═══ Data for the task

-- ==== Sys2Proof/Machine/LBusSlave.lean ====
section
/-!
DEFINITION. The Orangery as slave: posted beats, delayed reads and writes, conditional stores, locked sequences and flush cycles of external
masters (R113, R122, R124, R125, R128–R134, R205), LRESET_N and the clock monitor (R140, R142), and the LIRQ_N pins (R297, R298).
-/
namespace Sys2Proof.Machine

/-- The slave answer leaves the pins; a retry is counted in LBU_RETRY_ISSUED (R148). -/
def Dev.answer (d : Dev) (a : SlaveAns) : Dev :=
  (match a with | .retry => d.bump Reg.lbuRetryIssued | _ => d).emit (.slave a)

/-- What the log shows of a slave cycle. -/
def Dev.slaveCulprit (d : Dev) (c : SlaveCycle) (lw : Option Nat) (posted write err : Bool) : Culprit :=
  { agent := 56 + c.master.val, orig := d.devid, path := 3, posted := posted, write := write, errResp := err,
    winFam := if lw.isSome then 3 else 0, winNum := lw.getD 0 }

/-- LHOLD_MAX is zero: every held cycle is retried at once (R130). -/
def Dev.lholdZero (d : Dev) : Bool := d.fld Reg.lbuSlvCfg 0 6 == 0

/-! ### Byte lanes as slave -/

/-- The L-bus addresses a beat's LBE_N enables, for a 32-bit port (R194, R195). -/
def laneAddrs (big : Bool) (addr : Nat) (beN : BitVec 4) : List Nat :=
  (List.range 4).filterMap fun o => if beN.getLsbD (laneOf big 4 o) then none else some (addr / 4 * 4 + o)

/-- The window addresses of a beat's bytes, after undoing the LW's SWAP, each with the lane that carries it (R191). -/
def Dev.slaveBytes (d : Dev) (lw addr : Nat) (beN : BitVec 4) : List (Nat × Nat) :=
  let big := d.winBig .lw lw
  let as := laneAddrs big addr beN
  as.map fun a => (swapAddr (d.winSwap .lw lw) (fun x => as.contains x) a, laneOf big 4 a)

/-- An LBE_N pattern of a write beat is contiguous (R196, R205). -/
def beContiguous (beN : BitVec 4) : Bool := contiguous ((List.range 4).filter fun i => !beN.getLsbD i)

/-- The write data of a beat as a range of GAs: first GA and one entry per byte. -/
def Dev.slaveData (d : Dev) (lw addr : Nat) (beN : BitVec 4) (data : Word) : Nat × WData :=
  let bs := (d.slaveBytes lw addr beN).map fun x => (d.winGa .lw lw x.1, BitVec.ofNat 8 (bitsOf data.toNat (8 * x.2) 8))
  let lo := (bs.map (·.1)).foldl min (2 ^ 48)
  let hi := (bs.map (·.1)).foldl max 0
  if bs.isEmpty then (0, [])
  else (lo, (List.range (hi + 1 - lo)).map fun i => (bs.find? fun b => b.1 == lo + i).map (·.2))

/-- The GAs a read cycle asks for: the enabled bytes of its first beat and all four bytes of each later beat inside the first beat's
LW (R205). -/
def Dev.slaveReadGas (d : Dev) (lw : Nat) (c : SlaveCycle) : List Nat :=
  (List.range (min c.beats 8)).flatMap fun i =>
    let a := c.addr.toNat + 4 * i
    if d.winFind .lw a = some lw then (d.slaveBytes lw a (if i = 0 then c.beN else 0)).map fun x => d.winGa .lw lw x.1 else []

/-- The words the Orangery drives for a read: each byte on its lane, zero on every other lane, all-ones for beats outside the LW (R205). -/
def Dev.slaveWords (d : Dev) (lw addr : Nat) (beN : BitVec 4) (beats : Nat) (val : Nat → Byte) : List Word :=
  (List.range beats).map fun i =>
    let a := addr + 4 * i
    if d.winFind .lw a = some lw then
      BitVec.ofNat 32 ((d.slaveBytes lw a (if i = 0 then beN else 0)).foldl
        (fun acc x => acc + (val (d.winGa .lw lw x.1)).toNat * 2 ^ (8 * x.2)) 0)
    else BitVec.allOnes 32

/-! ### Delayed-read slots -/

/-- The lowest-numbered free slot (R130). -/
def Dev.freeSlot (d : Dev) : Option Nat := (List.range 16).find? fun i => !(d.lbu.slots.any fun x => x.idx == i)

/-- The device with a slot changed. -/
def Dev.updSlot (d : Dev) (i : Nat) (f : DrSlot → DrSlot) : Dev :=
  d.onLbu fun l => { l with slots := l.slots.map fun x => if x.idx = i then f x else x }

/-- A later cycle matches a slot (R131): the same master, LW, address, enables, burst flag and operation, for a write also the same data. -/
def DrSlot.repeats (x : DrSlot) (c : SlaveCycle) (lw : Nat) (w : Option Word) : Bool :=
  x.master == c.master.val && x.lw == lw && x.addr == c.addr && x.beN == c.beN && x.burst == c.burst && x.state != .stale &&
    (match w with
      | some v => (x.op == .write || x.op == .condStore || x.op == .barrier) && x.data == v
      | none => x.op == .read || x.op == .rsvLoad || x.op == .flush)

/-- A slot is freed with its TT entry; a request still under way completes to nobody. -/
def Dev.freeDr (d : Dev) (i : Nat) : Dev :=
  match d.lbu.slots.find? fun x => x.idx == i with
  | some x =>
    let d := d.onLbu fun l => { l with slots := l.slots.filter (fun y => y.idx != i),
                                       cyc := if (l.cyc.map (·.2)) = some i then none else l.cyc }
    match d.req? x.seq with
    | some r => if x.op = .barrier then d else if r.st = .ended then d.dropReq x.seq else d.updReq x.seq fun r => { r with orphan := 2 }
    | none => d
  | none => d

/-- The master has a COMPLETE barrier, or through this EA = 0 window a delayed write, outstanding: its other cycles are retried
(R134, R222). -/
def Dev.slaveBusy (d : Dev) (k lw : Nat) : Bool :=
  d.lbu.slots.any fun x => x.master == k && (x.op == .barrier || (x.lw == lw && x.op == .write && !d.winBit .lw lw 6)) && x.state != .held

/-- The answer a slot's completion gives the collecting cycle (R129, R131), after the age check of its window (R77). -/
def Dev.slotAnswer (d : Dev) (x : DrSlot) (beats : Nat) : Dev :=
  let r := d.req? x.seq
  let old := x.status.isNone && (match r with | some r => d.tooOld r.rts (d.winAge .lw x.lw) | none => false)
  let d : Dev := match r with
    | some r => if old then d.log (r.culprit d) .ageDrop r.ga (d.age r.rts + 2 * 2 ^ 40) else d
    | none => d
  let st := if old then some ErrType.ageDrop else x.status
  let d : Dev := match st, r with
    | some t, some r => if x.op = .write then d.noteFail r.agent r.ident r.ing r.seq t else d
    | _, _ => d
  let sync := d.winBit .lw x.lw 10
  let ones : List Word := List.replicate beats (BitVec.allOnes 32)
  match x.op with
  | .flush | .barrier => d.answer (.normal [])
  | .write => d.answer (if st.isSome && sync then .busError else .normal [])
  | .condStore => d.answer (if x.csFail then .cfail else if st.isSome && sync then .busError else .normal [])
  | .read | .rsvLoad =>
    match st with
    | none => d.answer (.normal (d.slaveWords x.lw x.addr.toNat x.beN beats fun g => x.rdata.getD (g - x.first) 0))
    | some _ =>
      if sync then d.answer .busError
      else if old then d.answer (.normal ones)
      else d.answer (.normal (d.slaveWords x.lw x.addr.toNat x.beN beats fun g => x.rdata.getD (g - x.first) 0xFF))

/-- A slot with its completion serves the cycle and is freed; a collection that ends early frees it too (R131). A reserved load's or
conditional store's result is recorded (R86). -/
def Dev.serveSlot (d : Dev) (x : DrSlot) (beats : Nat) : Dev :=
  let d : Dev := match d.req? x.seq with | some r => d.rsvRecord r | none => d
  (d.slotAnswer x beats).freeDr x.idx

/-- A cycle is held with LWAIT_N on a slot, or retried at once when LHOLD is zero (R130). -/
def Dev.holdOn (d : Dev) (k i : Nat) : Dev :=
  if d.lholdZero then d.answer .retry else (d.onLbu fun l => { l with cyc := some (k, i) }).emit (.slave .hold)

/-- A new cycle that needs a slot allocates the lowest-numbered free one, sends its request to the far side and is held; without a free
slot it is retried and counted in LBU_DR_FULL (R130). -/
def Dev.allocSlot (d : Dev) (c : SlaveCycle) (lw : Nat) (op : DrOp) (data : Word) (r : Req) : Dev :=
  match d.freeSlot with
  | none => (d.bump Reg.lbuDrFull).answer .retry
  | some i =>
    if !d.ttRoom 1 then d.answer .retry
    else if d.semBlocked r.agent r.ga r.len then d.answer .retry
    else
      let d := d.issue { r with otag := i }
      match d.fab.reqs.getLast? with
      | some q =>
        let x : DrSlot := { idx := i, master := c.master.val, lw := lw, addr := c.addr, beN := c.beN, burst := c.burst, beats := min c.beats 8,
                            locked := c.lock, op := op, data := data, seq := q.seq, tag := q.tag, first := r.ga, allocVt := d.blv.vt }
        (d.onLbu fun l => { l with slots := l.slots ++ [x] }).holdOn c.master.val i
      | none => d.answer .retry

/-- A write of a master that overlaps one of its own read slots makes the slot stale (R132). -/
def Dev.markStale (d : Dev) (k ga : Nat) (len : Nat) : Dev :=
  let hit := fun (x : DrSlot) => x.master == k && x.op == .read && x.state != .stale &&
    (match d.req? x.seq with | some r => decide (ga < r.ga + r.len) && decide (r.ga < ga + len) | none => false)
  let n := (d.lbu.slots.filter hit).length
  let heldOnes := (d.lbu.slots.filter fun x => hit x && x.state == .held).map (·.idx)
  let d := d.onLbu fun l => { l with slots := l.slots.map fun x => if hit x then { x with state := .stale } else x }
  let d := heldOnes.foldl (fun d i => d.freeDr i) d
  if n = 0 then d else d.bump Reg.lbuDrStale n

/-- A cycle matches a slot (R131): one with its completion serves it, one without holds it again. -/
def Dev.collect (d : Dev) (c : SlaveCycle) (x : DrSlot) : Dev :=
  if x.state = .held then d.serveSlot x (min c.beats 8) else d.holdOn c.master.val x.idx

/-! ### Locked sequences -/

/-- The locked sequence of master k. -/
def Dev.lockOf (d : Dev) (k : Nat) : Option LockSeq := d.lbu.locks.find? fun x => x.master == k

/-- A semaphore slot held by a locked sequence is released and the waiting requests proceed (R234). -/
def Dev.releaseLock (d : Dev) (k : Nat) : Dev :=
  (d.onFab fun b => { b with semLocks := b.semLocks.filter fun l => l.2 != k }).retryHeld

/-- A locked sequence loses its slot but LLOCK_N stays low: its master's further cycles end with LBERR_N (R124). -/
def Dev.breakLock (d : Dev) (k : Nat) : Dev :=
  (d.onLbu fun l => { l with locks := l.locks.map fun x => if x.master = k then { x with slot := none } else x }).releaseLock k

/-- A master drives LLOCK_N high: its locked sequence ends, its semaphore slot is released, and so is every unfinished delayed-read slot of the
sequence (R124). -/
def Dev.lockEnd (d : Dev) (k : Nat) : Dev :=
  let mine := (d.lbu.slots.filter fun x => x.master == k && x.locked).map (·.idx)
  let d := mine.foldl (fun d i => d.freeDr i) d
  (d.onLbu fun l => { l with locks := l.locks.filter (fun x => x.master != k),
                             locked := if l.locked = some .orangery then l.locked else none }).releaseLock k

/-- The level of LLOCK_N in a cycle's address phase: high, it ends the master's locked sequence (R115, R124). -/
def Dev.lockLevel (d : Dev) (c : SlaveCycle) : Dev :=
  if !c.lock && (d.lockOf c.master.val).isSome then d.lockEnd c.master.val else d

/-- The lowest-numbered slot a locked sequence may take: not held, not claimed by the host (R232). -/
def Dev.semFree (d : Dev) : Option Nat :=
  (List.range 16).find? fun i => !(d.fab.semLocks.any fun l => l.1 == i) && !d.fab.semGranted.getLsbD i && !d.flag Reg.winHostSemClaim i

/-- Another slot, or a pending or granted host claim, holds a granule (R232). -/
def Dev.granuleTaken (d : Dev) (g : Nat) : Bool :=
  (List.range 16).any fun i => d.semGranule i == g &&
    ((d.fab.semLocks.any fun l => l.1 == i) || d.fab.semGranted.getLsbD i || d.flag Reg.winHostSemClaim i)

/-- The check a locked cycle meets first (R124): it takes a slot for its granule, goes on in its sequence, or is answered at once. -/
def Dev.lockCheck (d : Dev) (c : SlaveCycle) (lw g : Nat) : Dev × Option SlaveAns :=
  let k := c.master.val
  match d.lockOf k with
  | some q =>
    match q.slot with
    | none => (d, some .busError)
    | some _ =>
      if q.granule = g then (d, none)
      else ((d.log (d.slaveCulprit c (some lw) false false true) .berr (g * 64) 8).breakLock k, some .busError)
  | none =>
    if d.granuleTaken g then (d, some .retry)
    else
      match d.semFree with
      | none => (d, some .retry)
      | some i =>
        let d := (d.wr64 (Reg.winSemAddr + 8 * i) (g * 64)).onFab fun b => { b with semLocks := b.semLocks ++ [(i, k)] }
        (d.onLbu fun l => { l with locks := l.locks ++ [{ master := k, granule := g, slot := some i }],
                                   locked := some (if k = 0 then .lbm0 else .lbm1) }, none)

══════

What you are asked to do. Using the data above, print exactly the lines from the line that contains "def Dev.freeDr (d" through the line that contains "x.op = .barrier", with both included.

Your response.
def Dev.freeDr (d : Dev) (i : Nat) : Dev :=
  match d.lbu.slots.find? fun x => x.idx == i with
  | some x =>
    let d := d.onLbu fun l => { l with slots := l.slots.filter (fun y => y.idx != i),
                                       cyc := if (l.cyc.map (·.2)) = some i then none else l.cyc }
    match d.req? x.seq with
    | some r => if x.op = .barrier then d else if r.st = .ended then d.dropReq x.seq else d.updReq x.seq fun r => { r with orphan := 2 }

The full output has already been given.